Take a deep breath, stick em out there and be proud of yourself.
And, how many people do you know that can say 9 between them?lol
This is a great tale of both inward and outward success and I'm glad you shared it.
I don't understand how people refuse to see an accomlishment such as that. So much sadness all around when there could have been so much joy.
I hope you appreciate yourself now.
Harry, that line is the most pathetic justification of them all. It's nice to be on the right road again. Thanks.
kh3333, yes, there could have been so much joy. I do appreciate myself now and I no longer waste my time on unappreciative people. Thanks.
Hayley, thank you. I wanted to write about the impact of two people who believed in me and how they changed the way I saw myself.

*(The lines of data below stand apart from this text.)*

/-- MEASURE of a dry or passing board through its bin, or of a wet one through bin 14, to a stacker is the placement of the board
there. A board placed joins the queue with its pack, which counts it outstanding, and its lot counts it by its disposition, LOT_HELD
being raised when the redry check holds the lot. A board turned away is HOLDBACK with cause STACKER_BLOCKED, counted as held back,
its routing bin recorded (for a wet board the model's reading, log 10). In closed form, a verified dry board whose bin maps to an
unblocked stacker with a pack of its key and room in it is PASS; the pack takes the board and its idle figures are cleared (08, R134 to
R139; 09, R156; 03, R46; 01, R11 to R13). -/
def Obligations.MeasurePlacesOnStacker : Prop :=
  (∀ (s : State) (f : Request) (n th w len raw : Nat) (bin routed : BinNo) (ov : Bool) (tp : Int) (l : LotRecord)
    (sp : Species) (ft mc : Nat) (d : Disposition) (dry : Prop) (st : StackerNo) (u v : State) (board : Board),
    Heard s f .planer → 1 ≤ n → n ≤ 65535 → th ≤ 255 → w ≤ 255 → len ≤ 255 → raw ≤ 65535 → -128 ≤ tp → tp ≤ 127 →
    f.body = u16 n ++ u8 th ++ u8 w ++ u8 len ++ u8 bin ++ u16 raw ++ mark ov ++ i8 tp →
    s.lineHeld = false → s.shadow = false → s.queue.length < 48 → s.findLot n = some l →
    (l.state = .dried ∨ l.state = .planing) → s.speciesAt l.species = some sp →
    l.measured.boards < 999999 → ft = boardFootage th w len → mc = correctedMc raw ov tp sp.fs sp.kt →
    l.measured.footage + ft ≤ 9999999999 → dimensionFault th w len = false → bin ≠ 15 →
    (dry ↔ if 0 ≤ tp then mc ≤ l.targetMc + l.tolerance
      else ∃ r m, l.kilnResult = some r ∧ r.aborted = false ∧ r.finalCmc = some m ∧ m ≤ l.targetMc + l.tolerance) →
    (dry ∧ d = .pass ∧ bin ≠ 14 ∧ routed = bin ∨ 0 ≤ tp ∧ ¬dry ∧ d = .redry ∧ routed = 14) →
    s.binMap[routed] = .stacker st →
    board = { seq := s.freeSeq, lot := n, thickness := clampThickness th, width := clampWidth w, length := clampLength len,
              footage := ft, bin := routed, raw := raw, overRange := ov, temperature := clampTemp tp, mc := mc,
              verified := decide (0 ≤ tp), disposition := .holdback, destination := .holdback, pack := none,
              measureMinute := s.minute } →
    (∀ m, s.place st ⟨n, routed, ft, mc, decide (0 ≤ tp)⟩ = (u, some m) →
      v = (State.onPack
        { u with
          queue := s.queue ++ [{ board with disposition := d, destination := .stacker st, pack := some m }]
          nextSeq := if s.freeSeq = 65535 then 1 else s.freeSeq + 1 } st m fun p =>
          { p with outstanding := p.outstanding + 1 }).modifyLot n
            (fun x => x.afterBoard d ft mc (decide (0 ≤ tp))) →
      exec (.measure f) s = .next ((if (l.afterBoard d ft mc (decide (0 ≤ tp))).state = .held (.redry .planing) then
          (v.raise .officeLotHeld).raise .planerLotHeld else v).answer 0x50 f
        ⟨.done, u16 s.freeSeq ++ [byteOf d.code, byteOf st] ++ u16 m ++ u16 mc ++ mark (decide (0 ≤ tp)) ++ [0, 0]⟩)) ∧
    (s.place st ⟨n, routed, ft, mc, decide (0 ≤ tp)⟩ = (u, none) →
      exec (.measure f) s = .next ((State.modifyLot
        { u with
          queue := s.queue ++ [board], nextSeq := if s.freeSeq = 65535 then 1 else s.freeSeq + 1 } n fun x =>
        { x with
          measured := ⟨x.measured.boards + 1, x.measured.footage + ft⟩
          heldBack := ⟨x.heldBack.boards + 1, x.heldBack.footage + ft⟩
          state := planingBegun x.state }).answer 0x50 f
        ⟨.done, u16 s.freeSeq ++ [3, 7, 0, 0] ++ u16 mc ++ mark (decide (0 ≤ tp)) ++ [0, 5]⟩))) ∧
    ∀ (s : State) (f : Request) (n th w len raw : Nat) (bin : BinNo) (ov : Bool) (tp : Int) (l : LotRecord) (sp : Species)
      (st : StackerNo) (p : Pack) (ft mc : Nat),
      Heard s f .planer → 1 ≤ n → n ≤ 65535 → th ≤ 255 → w ≤ 255 → len ≤ 255 → raw ≤ 65535 → -128 ≤ tp → tp ≤ 127 →
      f.body = u16 n ++ u8 th ++ u8 w ++ u8 len ++ u8 bin ++ u16 raw ++ mark ov ++ i8 tp →
      s.lineHeld = false → s.shadow = false → s.queue.length < 48 → s.findLot n = some l →
      (l.state = .dried ∨ l.state = .planing) → s.speciesAt l.species = some sp → l.measured.boards < 999999 →
      ft = boardFootage th w len → mc = correctedMc raw ov tp sp.fs sp.kt → l.measured.footage + ft ≤ 9999999999 →
      dimensionFault th w len = false → bin.val ≤ 13 → verifiedAt tp = true → mc ≤ l.targetMc + l.tolerance →
      s.binMap[bin] = .stacker st → (s.stacker st).blocked = none → (s.stacker st).openPack = some p → p.lot = n →
      p.bin = bin → p.boards + 1 < p.countLimit → (p.footageLimit = 0 ∨ p.footage + ft ≤ p.footageLimit) →
      exec (.measure f) s = .next ((((State.setStacker
        { s with
          queue := s.queue ++ [{
            seq := s.freeSeq, lot := n, thickness := clampThickness th, width := clampWidth w, length := clampLength len,
            footage := ft, bin := bin, raw := raw, overRange := ov, temperature := clampTemp tp, mc := mc, verified := true,
            disposition := .pass, destination := .stacker st, pack := some p.number, measureMinute := s.minute }]
          nextSeq := if s.freeSeq = 65535 then 1 else s.freeSeq + 1 } st
        { s.stacker st with
          openPack := some { p.addBoard ft mc true with outstanding := p.outstanding + 1 }, idleMinutes := 0,
          idleDue := false }).modifyLot n fun x =>
        { x with
          measured := ⟨x.measured.boards + 1, x.measured.footage + ft⟩
          passed := ⟨x.passed.boards + 1, x.passed.footage + ft⟩
          verifiedBoards := x.verifiedBoards + 1, verifiedMcSum := x.verifiedMcSum + mc
          state := planingBegun x.state })).answer 0x50 f
        ⟨.done, u16 s.freeSeq ++ [0, byteOf st] ++ u16 p.number ++ u16 mc ++ [1, 0, 0]⟩)

/-- The placement of a board on a stacker. Blocked: turned away, nothing changed. A board that calls for no close opens a pack with
the stacker's limits and the next free number, or joins the OPEN pack of its key. One that would bring its pack to the count limit
closes it with it, COUNT. One of another lot or bin, or for which the pack stands at its count limit or would pass its footage limit,
closes the OPEN pack first, by the first of these reasons, and opens its own; a pack closed with no board outstanding completes. A
close needs, in this order, no CLOSING pack, a label slot, and for a redry pack a lot slot and a number, which it takes; the first
that fails blocks the stacker with its reason, raises STACKER_BLOCKED on both links, and turns the board away (09, R152 to R156, R163;
01, R17; 03, R46). -/
def Obligations.PlacementOpensAndCloses : Prop :=
  ∀ (s : State) (st : StackerNo) (b : Placing) (m : Nat) (fresh : Pack) (opened : State → State),
    m = s.freePackNumber →
    fresh = Pack.addBoard
      { number := m, lot := b.lot, bin := b.bin, countLimit := (s.stacker st).countLimit,
        footageLimit := (s.stacker st).footageLimit,
        idleTime := if (s.stacker st).idleParam = 0 then 60 else (s.stacker st).idleParam * 5, boards := 0, footage := 0,
        verifiedBoards := 0, verifiedFootage := 0, mcSum := 0, saturated := false, highest := none, outstanding := 0,
        openedMinute := s.minute } b.footage b.mc b.verified →
    (opened = fun u => { u with nextPack := if m = 65535 then 1 else m + 1 }) →
    (1 ≤ s.nextPack → s.nextPack ≤ 65535 → 1 ≤ m ∧ m ≤ 65535 ∧ ∀ j, ¬(s.stacker j).Holds m) ∧
    ((s.stacker st).blocked.isSome = true → s.place st b = (s, none)) ∧
    ((s.stacker st).blocked = none → (s.stacker st).openPack = none → (s.stacker st).countLimit ≠ 1 →
      s.place st b = ((opened s).setStacker st
        { s.stacker st with openPack := some fresh, idleMinutes := 0, idleDue := false }, some m)) ∧
    (∀ p, (s.stacker st).blocked = none → (s.stacker st).openPack = some p → p.lot = b.lot → p.bin = b.bin →
      p.boards ≠ p.countLimit → p.boards + 1 ≠ p.countLimit →
      (p.footageLimit = 0 ∨ p.footage + b.footage ≤ p.footageLimit) →
      s.place st b = (s.setStacker st
        { s.stacker st with
          openPack := some (p.addBoard b.footage b.mc b.verified), idleMinutes := 0, idleDue := false },
        some p.number)) ∧
    ∀ (closing : Pack) (reason : CloseReason) (after : Bool) (number : Nat),
      ((s.stacker st).openPack = none ∧ (s.stacker st).countLimit = 1 ∧ closing = fresh ∧ reason = .count ∧ after = true ∧
          number = m ∨
        (∃ p, (s.stacker st).openPack = some p ∧ p.lot = b.lot ∧ p.bin = b.bin ∧ p.boards ≠ p.countLimit ∧
          p.boards + 1 = p.countLimit ∧ (p.footageLimit = 0 ∨ p.footage + b.footage ≤ p.footageLimit) ∧
          closing = p.addBoard b.footage b.mc b.verified ∧ reason = .count ∧ after = true ∧ number = p.number) ∨
        (s.stacker st).openPack = some closing ∧ after = false ∧ number = m ∧
          (closing.lot ≠ b.lot ∧ reason = .lotChange ∨
            closing.lot = b.lot ∧ closing.bin ≠ b.bin ∧ reason = .binChange ∨
            closing.lot = b.lot ∧ closing.bin = b.bin ∧ closing.boards = closing.countLimit ∧ reason = .count ∨
            closing.lot = b.lot ∧ closing.bin = b.bin ∧ closing.boards ≠ closing.countLimit ∧ 0 < closing.footageLimit ∧
              closing.footageLimit < closing.footage + b.footage ∧ reason = .footage)) →
      (s.stacker st).blocked = none →
      (∀ (redry : Option Nat) (u : State), (s.stacker st).closing = none → s.labels.length + s.labelsReserved < 16 →
        (closing.bin ≠ 14 ∧ redry = none ∨ closing.bin = 14 ∧ s.lots.length + s.reservations.length < 64 ∧
          redry.isSome = true ∧ s.redrySearch = redry) →
        u = (State.setStacker
          { (if (s.stacker st).openPack.isSome && after then s else opened s) with
            redryNext := match redry with
              | some r => if r = s.redryLast then s.redryFirst else r + 1
              | none => s.redryNext } st
          { s.stacker st with
            openPack := if after then none else some fresh, closing := some ⟨closing, reason, s.minute, redry⟩,
            idleMinutes := 0, idleDue := false }) →
        s.place st b = (if after = false ∧ closing.outstanding = 0 then u.complete st ⟨closing, reason, s.minute, redry⟩
          else u, some number)) ∧
      ∀ why : BlockReason,
        ((s.stacker st).closing.isSome = true ∧ why = .prior ∨
          (s.stacker st).closing = none ∧ 16 ≤ s.labels.length + s.labelsReserved ∧ why = .labels ∨
          (s.stacker st).closing = none ∧ s.labels.length + s.labelsReserved < 16 ∧ closing.bin = 14 ∧
            (64 ≤ s.lots.length + s.reservations.length ∧ why = .lots ∨
              s.lots.length + s.reservations.length < 64 ∧ s.redrySearch = none ∧ why = .numbers)) →
        s.place st b = (((s.setStacker st { s.stacker st with blocked := some why }).raise .officeStackerBlocked).raise
          .planerStackerBlocked, none)

/-- LINE HOLD, LINE RUN, SHADOW ON and SHADOW OFF set their setting and answer both settings, the boards queued and the next
sequence number. A MEASURE is refused, in this order, with BAD_FIELD for a lot number 0, a bin above 15 or an over-range flag outside
its codes, with WRONG_STATE and cause LINE_HELD while the line is held, with QUEUE_FULL at 48 boards, with NO_SUCH_LOT, with WRONG_STATE,
cause LOT_STATE and the state of a WAITING, IN_KILN or CLOSED lot, and with LOT_FULL; QUEUE_FULL and LOT_FULL not in shadow mode. One
in shadow mode that passes its refusals is answered with sequence and pack number 0 and the shadow mark, and with the disposition, destination and hold cause of
the decision: a board decided for a stacker has that stacker, or HOLDBACK and STACKER_BLOCKED where the placement would turn it away;
it enters no record. Those are the figures of the MEASURE counted with the setting clear, where queue and lot have room (08, R129 to
R132, R137, R139, R140; 09, R157; 03, R51). -/
def Obligations.LineHoldAndShadow : Prop :=
  (∀ (s : State) (f : Request), Heard s f .planer → f.body = [] →
    exec (.lineHold f) s = .next (State.answer { s with lineHeld := true } 0x53 f
      ⟨.done, mark true ++ mark s.shadow ++ u8 s.queue.length ++ u16 s.nextSeq⟩) ∧
    exec (.lineRun f) s = .next (State.answer { s with lineHeld := false } 0x54 f
      ⟨.done, mark false ++ mark s.shadow ++ u8 s.queue.length ++ u16 s.nextSeq⟩) ∧
    exec (.shadowOn f) s = .next (State.answer { s with shadow := true } 0x55 f
      ⟨.done, mark s.lineHeld ++ mark true ++ u8 s.queue.length ++ u16 s.nextSeq⟩) ∧
    exec (.shadowOff f) s = .next (State.answer { s with shadow := false } 0x56 f
      ⟨.done, mark s.lineHeld ++ mark false ++ u8 s.queue.length ++ u16 s.nextSeq⟩)) ∧
  (∀ (s : State) (f : Request) (n th w len raw bin : Nat) (flag : Byte) (tp : Int),
    Heard s f .planer → n ≤ 65535 → th ≤ 255 → w ≤ 255 → len ≤ 255 → bin ≤ 255 → raw ≤ 65535 → -128 ≤ tp → tp ≤ 127 →
    f.body = u16 n ++ u8 th ++ u8 w ++ u8 len ++ u8 bin ++ u16 raw ++ [flag] ++ i8 tp →
    (n = 0 ∨ 16 ≤ bin ∨ 2 ≤ flag.toNat) → exec (.measure f) s = .next (s.answer 0x50 f ⟨.badField, []⟩)) ∧
  ∀ (s : State) (f : Request) (n th w len raw : Nat) (bin : BinNo) (ov : Bool) (tp : Int),
    Heard s f .planer → 1 ≤ n → n ≤ 65535 → th ≤ 255 → w ≤ 255 → len ≤ 255 → raw ≤ 65535 → -128 ≤ tp → tp ≤ 127 →
    f.body = u16 n ++ u8 th ++ u8 w ++ u8 len ++ u8 bin ++ u16 raw ++ mark ov ++ i8 tp →
    (s.lineHeld = true → exec (.measure f) s = .next (s.answer 0x50 f ⟨.wrongState, [1, 0xFF]⟩)) ∧
    (s.lineHeld = false → s.shadow = false → 48 ≤ s.queue.length →
      exec (.measure f) s = .next (s.answer 0x50 f ⟨.queueFull, []⟩)) ∧
    (s.lineHeld = false → (s.shadow = true ∨ s.queue.length < 48) →
      (s.findLot n = none → exec (.measure f) s = .next (s.answer 0x50 f ⟨.noSuchLot, []⟩)) ∧
      ∀ l, s.findLot n = some l →
        (∀ code, l.state = .waiting ∧ code = 0 ∨ l.state = .inKiln ∧ code = 1 ∨ l.state = .closed ∧ code = 5 →
          exec (.measure f) s = .next (s.answer 0x50 f ⟨.wrongState, [2, code]⟩)) ∧
        ((l.state = .dried ∨ l.state = .planing ∨ ∃ h, l.state = .held h) → s.shadow = false →
          (999999 ≤ l.measured.boards ∨ 9999999999 < l.measured.footage + boardFootage th w len) →
          exec (.measure f) s = .next (s.answer 0x50 f ⟨.lotFull, []⟩))) ∧
    ∀ l : LotRecord, s.lineHeld = false → s.shadow = true → s.findLot n = some l →
      (l.state = .dried ∨ l.state = .planing ∨ ∃ h, l.state = .held h) →
      (∃ rest, exec (.measure f) s = .next (s.answer 0x50 f ⟨.done, [0, 0] ++ rest⟩) ∧ rest.length = 9 ∧
        rest[7]? = some 1 ∧ rest[2]? = some 0 ∧ rest[3]? = some 0) ∧
      ∀ (sp : Species) (ft mc : Nat) (decision : Decision) (d : Disposition) (dest : Destination) (cause : Nat),
        s.speciesAt l.species = some sp → ft = boardFootage th w len → mc = correctedMc raw ov tp sp.fs sp.kt →
        decision = s.decideBoard l
          ⟨clampThickness th, clampWidth w, clampLength len, ft, dimensionFault th w len, clampTemp tp, mc, decide (0 ≤ tp)⟩
          bin →
        ((∃ why, decision.route = .aside d dest why ∧ cause = HoldCause.code why) ∨
          ∃ e st, decision.route = .stacker e st ∧
            if (s.place st ⟨n, decision.bin, ft, mc, decide (0 ≤ tp)⟩).2 = none then
              d = .holdback ∧ dest = .holdback ∧ cause = 5
            else d = e ∧ dest = .stacker st ∧ cause = 0) →
        exec (.measure f) s = .next (s.answer 0x50 f
          ⟨.done, [0, 0] ++ u8 d.code ++ u8 dest.code ++ [0, 0] ++ u16 mc ++ mark (decide (0 ≤ tp)) ++ [1] ++ u8 cause⟩) ∧
        (s.queue.length < 48 → l.measured.boards < 999999 → l.measured.footage + ft ≤ 9999999999 →
          ∃ (t : State) (pack : Nat), exec (.measure f) { s with shadow := false } = .next (t.answer 0x50 f
            ⟨.done, u16 s.freeSeq ++ u8 d.code ++ u8 dest.code ++ u16 pack ++ u16 mc ++ mark (decide (0 ≤ tp)) ++ [0] ++
              u8 cause⟩))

It reminds me it's important to stay away from those who wish to tear you down.
I now understand it wasn't acceptable for my mom to treat me that way. We have therapy today and I wanted to write it so I'm not filled with pointless bitterness. I need to change my behavior, and what I'll tolerate, as well as heal past wounds.
To answer your other question, no, he has no brother.
R
It's not for everyone, if you're not self driven or you're anti-social it's a bad fit. If I had to go back to working only nights and weekends I'd do it again.
Now, if you can only accept that your parents did indeed do the best they could -- it wasn't much, but it was all they were capable of doing. You are bigger than the resentments you have over their limits.
I've heard that many times during childhood and later with an abusive husband, I should be a bigger person, they can't help themselves. Comments like yours are the one of the reasons people continue bad behavior and victims stay victims or struggle to recover.
I also find it hypocritical as you have been resentful with the performance of receptionists, lab techs, and doctors when they weren't living up to your expectations.
I have feelings and worth just like you. This wasn't just some little appointment where I was ignored, this is a lifetime of neglect and abuse. If you are allowed to be upset over a receptionist ignoring you, then I am allowed to be upset over my parents constant derision.
I won't allow anyone to tell me what I should accept, invalidate my personal feelings or place limits on my need to heal.
rated with love and pride in your success
Chicago Guy, now you're just being nice. With where I'm at, it's even more powerful. Thank you very much.
zanelle, I can be very fierce when depending others, now I'm doing it for me. Yes, all separate journeys but walking them with friends, as it should be.
I thought he was dreamy too. Like you and I he had a lot of little flaws, but why focus on them when we have so many wonderful qualities.